## What the task requires
Begin at the line containing "h with ready" and reproduce every line through the end of the entries below. Nothing else should appear.
----
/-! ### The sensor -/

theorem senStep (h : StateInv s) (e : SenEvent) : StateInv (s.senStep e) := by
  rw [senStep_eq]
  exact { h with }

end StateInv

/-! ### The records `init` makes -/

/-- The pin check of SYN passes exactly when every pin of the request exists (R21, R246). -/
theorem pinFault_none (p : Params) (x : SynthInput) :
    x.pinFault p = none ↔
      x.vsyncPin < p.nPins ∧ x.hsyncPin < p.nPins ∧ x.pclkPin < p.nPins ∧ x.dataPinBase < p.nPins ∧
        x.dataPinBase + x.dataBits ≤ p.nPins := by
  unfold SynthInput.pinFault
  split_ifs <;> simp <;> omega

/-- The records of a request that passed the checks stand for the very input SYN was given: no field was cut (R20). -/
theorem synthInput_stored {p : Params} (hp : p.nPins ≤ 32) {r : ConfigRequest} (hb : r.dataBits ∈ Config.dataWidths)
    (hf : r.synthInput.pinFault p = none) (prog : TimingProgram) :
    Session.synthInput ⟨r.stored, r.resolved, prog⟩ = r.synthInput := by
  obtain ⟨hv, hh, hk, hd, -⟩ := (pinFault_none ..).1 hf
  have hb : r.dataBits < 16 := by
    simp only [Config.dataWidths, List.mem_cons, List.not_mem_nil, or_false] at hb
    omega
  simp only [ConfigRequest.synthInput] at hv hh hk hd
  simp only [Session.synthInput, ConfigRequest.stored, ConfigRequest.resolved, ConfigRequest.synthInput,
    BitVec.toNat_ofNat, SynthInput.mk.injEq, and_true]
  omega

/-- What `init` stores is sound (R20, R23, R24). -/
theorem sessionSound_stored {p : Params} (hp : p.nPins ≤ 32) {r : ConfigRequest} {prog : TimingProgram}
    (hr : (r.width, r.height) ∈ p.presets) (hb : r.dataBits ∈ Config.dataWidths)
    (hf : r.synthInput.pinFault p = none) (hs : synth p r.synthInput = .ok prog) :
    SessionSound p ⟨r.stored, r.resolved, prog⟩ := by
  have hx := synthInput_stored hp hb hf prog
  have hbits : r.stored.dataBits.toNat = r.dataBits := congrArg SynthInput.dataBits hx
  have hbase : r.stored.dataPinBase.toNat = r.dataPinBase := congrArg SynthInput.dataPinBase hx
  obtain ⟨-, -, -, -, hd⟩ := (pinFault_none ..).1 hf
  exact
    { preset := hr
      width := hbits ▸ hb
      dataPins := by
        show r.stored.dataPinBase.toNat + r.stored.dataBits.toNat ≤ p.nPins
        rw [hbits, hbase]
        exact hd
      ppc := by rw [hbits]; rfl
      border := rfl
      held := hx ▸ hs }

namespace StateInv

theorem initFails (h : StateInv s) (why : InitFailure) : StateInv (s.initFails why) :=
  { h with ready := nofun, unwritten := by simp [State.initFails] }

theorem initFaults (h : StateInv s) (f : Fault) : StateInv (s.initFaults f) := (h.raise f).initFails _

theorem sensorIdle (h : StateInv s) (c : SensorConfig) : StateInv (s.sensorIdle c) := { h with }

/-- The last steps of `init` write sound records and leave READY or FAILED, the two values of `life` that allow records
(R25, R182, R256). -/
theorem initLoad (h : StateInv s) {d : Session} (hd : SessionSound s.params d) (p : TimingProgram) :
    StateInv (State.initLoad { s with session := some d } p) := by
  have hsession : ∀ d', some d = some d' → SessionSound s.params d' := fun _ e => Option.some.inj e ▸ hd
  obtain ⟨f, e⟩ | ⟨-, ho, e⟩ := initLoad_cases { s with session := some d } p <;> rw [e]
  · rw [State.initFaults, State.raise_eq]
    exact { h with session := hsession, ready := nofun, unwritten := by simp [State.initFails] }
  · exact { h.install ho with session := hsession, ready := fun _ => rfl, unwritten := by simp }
----
## Expected answer
  { h with ready := nofun, unwritten := by simp [State.initFails] }

theorem initFaults (h : StateInv s) (f : Fault) : StateInv (s.initFaults f) := (h.raise f).initFails _

theorem sensorIdle (h : StateInv s) (c : SensorConfig) : StateInv (s.sensorIdle c) := { h with }

/-- The last steps of `init` write sound records and leave READY or FAILED, the two values of `life` that allow records
(R25, R182, R256). -/
theorem initLoad (h : StateInv s) {d : Session} (hd : SessionSound s.params d) (p : TimingProgram) :
    StateInv (State.initLoad { s with session := some d } p) := by
  have hsession : ∀ d', some d = some d' → SessionSound s.params d' := fun _ e => Option.some.inj e ▸ hd
  obtain ⟨f, e⟩ | ⟨-, ho, e⟩ := initLoad_cases { s with session := some d } p <;> rw [e]
  · rw [State.initFaults, State.raise_eq]
    exact { h with session := hsession, ready := nofun, unwritten := by simp [State.initFails] }
  · exact { h.install ho with session := hsession, ready := fun _ => rfl, unwritten := by simp }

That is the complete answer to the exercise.